When you're tasked with finding the area of a region defined in polar coordinates, you start by visualizing the shapes represented by the equations. In polar coordinates, the area can be determined by an integral that takes the form \[\begin{equation}\frac{1}{2} \int_{\alpha}^{\beta} [r(\theta)]^2 d\theta, \end{equation}\] In the given exercise, we are dealing with two circles defined by their polar equations. The process of setting up the integral involves identifying the limits of integration, which corresponds to the points where the two curves intersect, or the boundaries of the region. Once these limits are determined, you can create an integral for each portion of the area you're interested in. In some cases, like with our example where we have two regions (from 0 to \pi/4 and from \pi/4 to \pi/2), you will have separate integrals that will be summed to find the total area.

Evaluating trigonometric integrals is a common task in calculus, especially when dealing with polar coordinates. It involves integrating powers of sine and cosine over a certain interval. In the context of our problem, after setting up the correct integrals, we must evaluate them which entails using trigonometric identities and known integral forms. For instance, integrals containing \sin^2\theta or \cos^2\theta can be calculated using the half-angle identities, making the otherwise challenging integration manageable. To solve these, you can employ techniques such as substitution or apply known integrals like \[\begin{equation}\int \sin^2\theta d\theta = \frac{\theta}{2} + \frac{\sin(2\theta)}{4}\text{ and }\int \cos^2\theta d\theta = \frac{\theta}{2} - \frac{\sin(2\theta)}{4}.\end{equation}\] These will lead to the result when applied within the limits of integration for our specific problem.
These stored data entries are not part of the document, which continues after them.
-- ==== Sys2Proof/Machine/Buffer.lean ====
section
/-! DEFINITION. The shared buffer (R132 to R140), the capture of frames for Snare (R148 to R154), the end of discarded
frames and the states of queues (R155 to R157). -/

namespace Sys2Proof.Machine
open Sys2Proof

/-! ### Cells and parts (R132, R137) -/

/-- The cells that a frame of a length occupies (R132). -/
def cellsOf (len : Nat) : Nat := ceilDiv len 256

/-- The bank of word `w` of cell `c` (R132). -/
def cellBank (c w : Nat) : Nat := 8 * (c % 8) + w

/-- The 32-byte words that a frame of a length occupies in its cells, each as a cell and a word (R132). -/
def wordsOf (len : Nat) (cells : List Nat) : List (Nat × Nat) :=
  (cells.flatMap (fun c => (List.range 8).map (fun w => (c, w)))).take (ceilDiv len 32)

/-- The uses of a bank in a datapath cycle, in the order in which a bank serves them (R133). The model has no cycle in which two
meet (assumption 103): the order is the manual's, and it moves no frame. -/
inductive BankUse where
  | ingressWrite | dispatch67 | otherRead | puntOrSnare
deriving DecidableEq, Repr

/-- The use that a bank serves of those that contend for it: the first in R133's order. -/
def bankServes (l : List BankUse) : Option BankUse :=
  ([.ingressWrite, .dispatch67, .otherRead, .puntOrSnare] : List BankUse).find? (fun u => decide (u ∈ l))

/-- The cells a frame holds. -/
def Frame.cells (f : Frame) : Nat := f.cellsMin + f.cellsShared + f.cellsProg + f.cellsHead

/-- The frames that hold cells: those queued, and those dispatched and not yet committed whole (R135). -/
def State.held' (s : State) : List Frame :=
  s.queuedFrames ++ (s.pool.slots.filter (fun t => !t.dropped)).map (fun t => t.frame)

def State.queue (s : State) (q : Nat) : List Frame := Tab.get s.buf.queues [] q

def State.setBuf (s : State) (b : Buffer) : State := { s with buf := b }

/-- The frames of a queue replaced; a queue that becomes empty loses its credit (R260). -/
def State.setQueue (s : State) (q : Nat) (l : List Frame) : State :=
  { s with
    buf := { s.buf with queues := NTab.set s.buf.queues [] q l }
    sch := if l.isEmpty then { s.sch with credit := NTab.set s.sch.credit 0 q 0 } else s.sch }

/-- The frames that meet a condition leave every queue. -/
def State.queuesWithout (s : State) (bad : Frame → Bool) : State :=
  s.buf.queues.foldl (fun s p => if p.2.any bad then s.setQueue p.1 (p.2.filter (fun f => !bad f)) else s) s

/-- The class of a queue (R136); the Snare queues have none. -/
def queueClass (q : Nat) : Nat := q % 8

/-- The egress channel of a queue; 255 for the internal queues. -/
def queueChannel (q : Nat) : Nat := if q < 1536 then q / 8 else 255

/-- MIN_CELLS of a queue under an image (R137). -/
def minCells (g : Image) (q : Nat) : Nat :=
  ((imgQueues g).queueMin.find? (fun p => p.1 = q)).elim (imgQueues g).minCells Prod.snd

/-- HEADROOM_CELLS of a channel under an image. -/
def headroomCells (g : Image) (ch : Nat) : Nat := ((imgQueues g).headroom.find? (fun p => p.1 = ch)).elim 0 Prod.snd

/-- The queues that an order code holds, of its channels and internal ones: 1,568 on the GD1640 (R136). -/
def variantQueues : Variant → Nat
  | .gd1640 => 1568
  | .gd1620 => 288
  | .gd1610 => 152

/-- The shared pool that an image leaves (R137). Every queue of the order code keeps its reserve, whether or not its
channel is bound, as the example after R138 counts. -/
def sharedPool (v : Variant) (g : Image) : Int :=
  let q := imgQueues g
  393216 - 12288 - (variantQueues v * q.minCells : Int) -
    ((q.queueMin.map (fun p => (p.2 : Int) - q.minCells)).sum) - ((q.headroom.map Prod.snd).sum : Int)

/-- MIN_CELLS in force. -/
def State.minCells (s : State) (q : Nat) : Nat :=
  match s.pel.active with
  | some g => if queuePresent s.fus.variant g q then Sys2Proof.Machine.minCells g q else 0
  | none => 0

/-- The size of the shared pool in force. -/
def State.sharedCells (s : State) : Nat :=
  match s.pel.active with
  | some g => (sharedPool s.fus.variant g).toNat
  | none => 0

def State.snare (s : State) (sid : Nat) : Snare := Tab.get s.buf.snare {} sid

def State.setSnare (s : State) (sid : Nat) (n : Snare) : State :=
  s.setBuf { s.buf with snare := NTab.set s.buf.snare {} sid n }

/-- The capture copies in a queue; each counts one cell against its Snare queue. -/
def State.copies (s : State) (q : Nat) : Nat := if 1560 ≤ q then (s.snare (q - 1560)).queue.length else 0

/-! ### Cell numbers (R132, R133, R135) -/

/-- The cells of the frames that the buffer holds. A copy on the Twin link refers to those of its frame (R319). -/
def State.frameCells (s : State) : List Nat := s.held'.flatMap (fun f => f.cellNos)

/-- The sessions' copies, each with its session. -/
def State.allCopies (s : State) : List (Nat × SnareCopy) :=
  (List.range 8).flatMap (fun i => (s.snare i).queue.map (fun c => (i, c)))

/-- The cells in use. A head cell that a copy refers to is in use until both uses have ended (R135). -/
def State.cellsUsed (s : State) : List Nat := (s.frameCells ++ s.allCopies.map (fun p => p.2.cell)).eraseDups

/-- The copies of a session that hold a cell of their own: no frame holds it any more, and no lower session refers to it. -/
def State.ownCopies (s : State) (sid : Nat) : Nat :=
  ((s.snare sid).queue.filter (fun c => decide (c.cell ∉ s.frameCells) &&
    s.allCopies.all (fun p => decide (sid ≤ p.1) || decide (p.2.cell ≠ c.cell)))).length

/-- The lowest free cell of free list `k`, the cells c with c mod 8 = k; DESIGN CHOICE (assumption 104): a list gives its lowest
cell first. -/
def lowestFree (used : List Nat) (k : Nat) : Option Nat :=
  ((List.range (used.length + 1)).map (8 * · + k)).find? (fun c => decide (c < 393216) && decide (c ∉ used))

/-- The next cell of a writer whose turn is at list `k`: the first list in rotation that has one. -/
def nextCell (used : List Nat) (k : Nat) : Option Nat := (List.range 8).findSome? (fun j => lowestFree used ((k + j) % 8))

/-- `n` cells taken in rotation from list `k` on. -/
def takeNos : Nat → List Nat → Nat → List Nat
  | 0, _, _ => []
  | n + 1, used, k =>
    match nextCell used k with
    | some c => c :: takeNos n (c :: used) (c % 8 + 1)
    | none => []

/-- The writer of a core input takes the cells of one frame or copy; its rotation moves on (R133). -/
def State.writeCells (s : State) (port n : Nat) : List Nat × State :=
  let l := takeNos n s.cellsUsed (Tab.get s.buf.writer 0 port)
  (l, match l.getLast? with
    | some c => s.setBuf { s.buf with writer := NTab.set s.buf.writer 0 port ((c + 1) % 8) }
    | none => s)

/-- The cells of copies that count against a queue's parts. -/
def State.ownIn (s : State) (q : Nat) : Nat := if 1560 ≤ q then s.ownCopies (q - 1560) else 0

/-- Cells in a queue: those of its frames until they are released, and one for each copy. -/
def State.qCells (s : State) (q : Nat) : Nat :=
  ((s.held'.filter (fun f => f.queue = q)).map Frame.cells).sum + s.copies q

/-- Shared cells of a queue. -/
def State.qShared (s : State) (q : Nat) : Nat :=
  ((s.held'.filter (fun f => f.queue = q)).map (fun f => f.cellsShared)).sum + (s.ownIn q - s.minCells q)

/-- Reserved cells of a queue in use. -/
def State.qReserved (s : State) (q : Nat) : Nat :=
  ((s.held'.filter (fun f => f.queue = q)).map (fun f => f.cellsMin)).sum + min (s.ownIn q) (s.minCells q)

/-- Free cells of the shared pool. -/
def State.sharedFree (s : State) : Nat :=
  s.sharedCells - ((s.held'.map (fun f => f.cellsShared)).sum +
    ((List.range 8).map (fun i => s.ownCopies i - s.minCells (1560 + i))).sum)

/-- FREE_CELLS: free cells in all parts (R158). -/
def State.freeCells (s : State) : Nat := 393216 - s.cellsUsed.length

/-- INGRESS_CELLS of a channel (R139). -/
def State.ingressCells (s : State) (ch : Nat) : Nat :=
  ((s.held'.filter (fun f => f.inCh = ch)).map Frame.cells).sum

/-- Headroom cells of a channel not in use. -/
def State.headFree (s : State) (ch : Nat) : Nat :=
  match s.pel.active with
  | some g => headroomCells g ch - ((s.held'.filter (fun f => f.inCh = ch)).map (fun f => f.cellsHead)).sum
  | none => 0

/-- The image that a bank tag names: the Active bank's, or the released bank's while it drains (R28). -/
def State.image (s : State) (tag : Bool) : Option Image :=
  if bit tag = s.get F.PEL_STATUS_BANK then s.pel.active else if s.pel.old.isSome then s.pel.old else s.pel.active

/-! ### PAUSE (R139) -/

/-- PAUSE frames as INGRESS_CELLS of a channel crosses its thresholds. -/
def State.pauseSync (s : State) (ch : Nat) : State :=
  if 64 ≤ ch then s
  else
    let n := s.ingressCells ch
    if s.get (F.SWC_CH_STATUS_XOFF_SENT ch) = 0 then
      if s.get (F.SWC_CH_CFG_PAUSE_TX_EN ch) = 1 ∧ s.get (F.SWC_CH_PAUSE_XOFF_CELLS ch) < n then
        (s.set (F.SWC_CH_STATUS_XOFF_SENT ch) 1).emit (.pause ch 0xFFFF)
      else s
    else if n ≤ s.get (F.SWC_CH_PAUSE_XON_CELLS ch) then
      let s := s.set (F.SWC_CH_STATUS_XOFF_SENT ch) 0
      if s.get (F.SWC_CH_CFG_PAUSE_TX_EN ch) = 1 then s.emit (.pause ch 0) else s
    else s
Understanding the intersection of polar curves is crucial in solving many calculus problems involving areas and lengths of polar curves. In our exercise, we're looking at the common interior of two circles, one described by \[\begin{equation} r = a \cos \theta, \end{equation}\] and the other by \[\begin{equation} r = a \sin \theta. \end{equation}\] These two curves intersect at points where the values of r given by both equations are the same, which leads us to find solutions to the equation \[\begin{equation} a \cos \theta = a \sin \theta. \end{equation}\] This happens at \theta = \pi/4 and 5\pi/4; however, we only consider the interval from 0 to \pi as a > 0 and due to the curve symmetries. Recognizing the intersection points allows us to determine the bounds for our integrals.

The Pythagorean identity is an essential tool in trigonometry and calculus, particularly when dealing with problems involving sine and cosine. It states that for any angle \theta, \[\begin{equation} \sin^2 \theta + \cos^2 \theta = 1. \end{equation}\] In solving our exercise's integrals, this identity allows us to simplify the integrands by recognizing that \[\begin{equation} \cos^2 \theta - \sin^2 \theta \end{equation}\] is equivalent to \[\begin{equation} 1 - 2\sin^2 \theta \end{equation}\] or \[\begin{equation} 2\cos^2 \theta - 1. \end{equation}\] By applying the Pythagorean identity, we can transform the original integral into a more solvable form, using the known integral values of \sin^2\theta and \cos^2\theta. Further, these transformations are pivotal in calculating the desired area enclosed between the polar curves in the problem.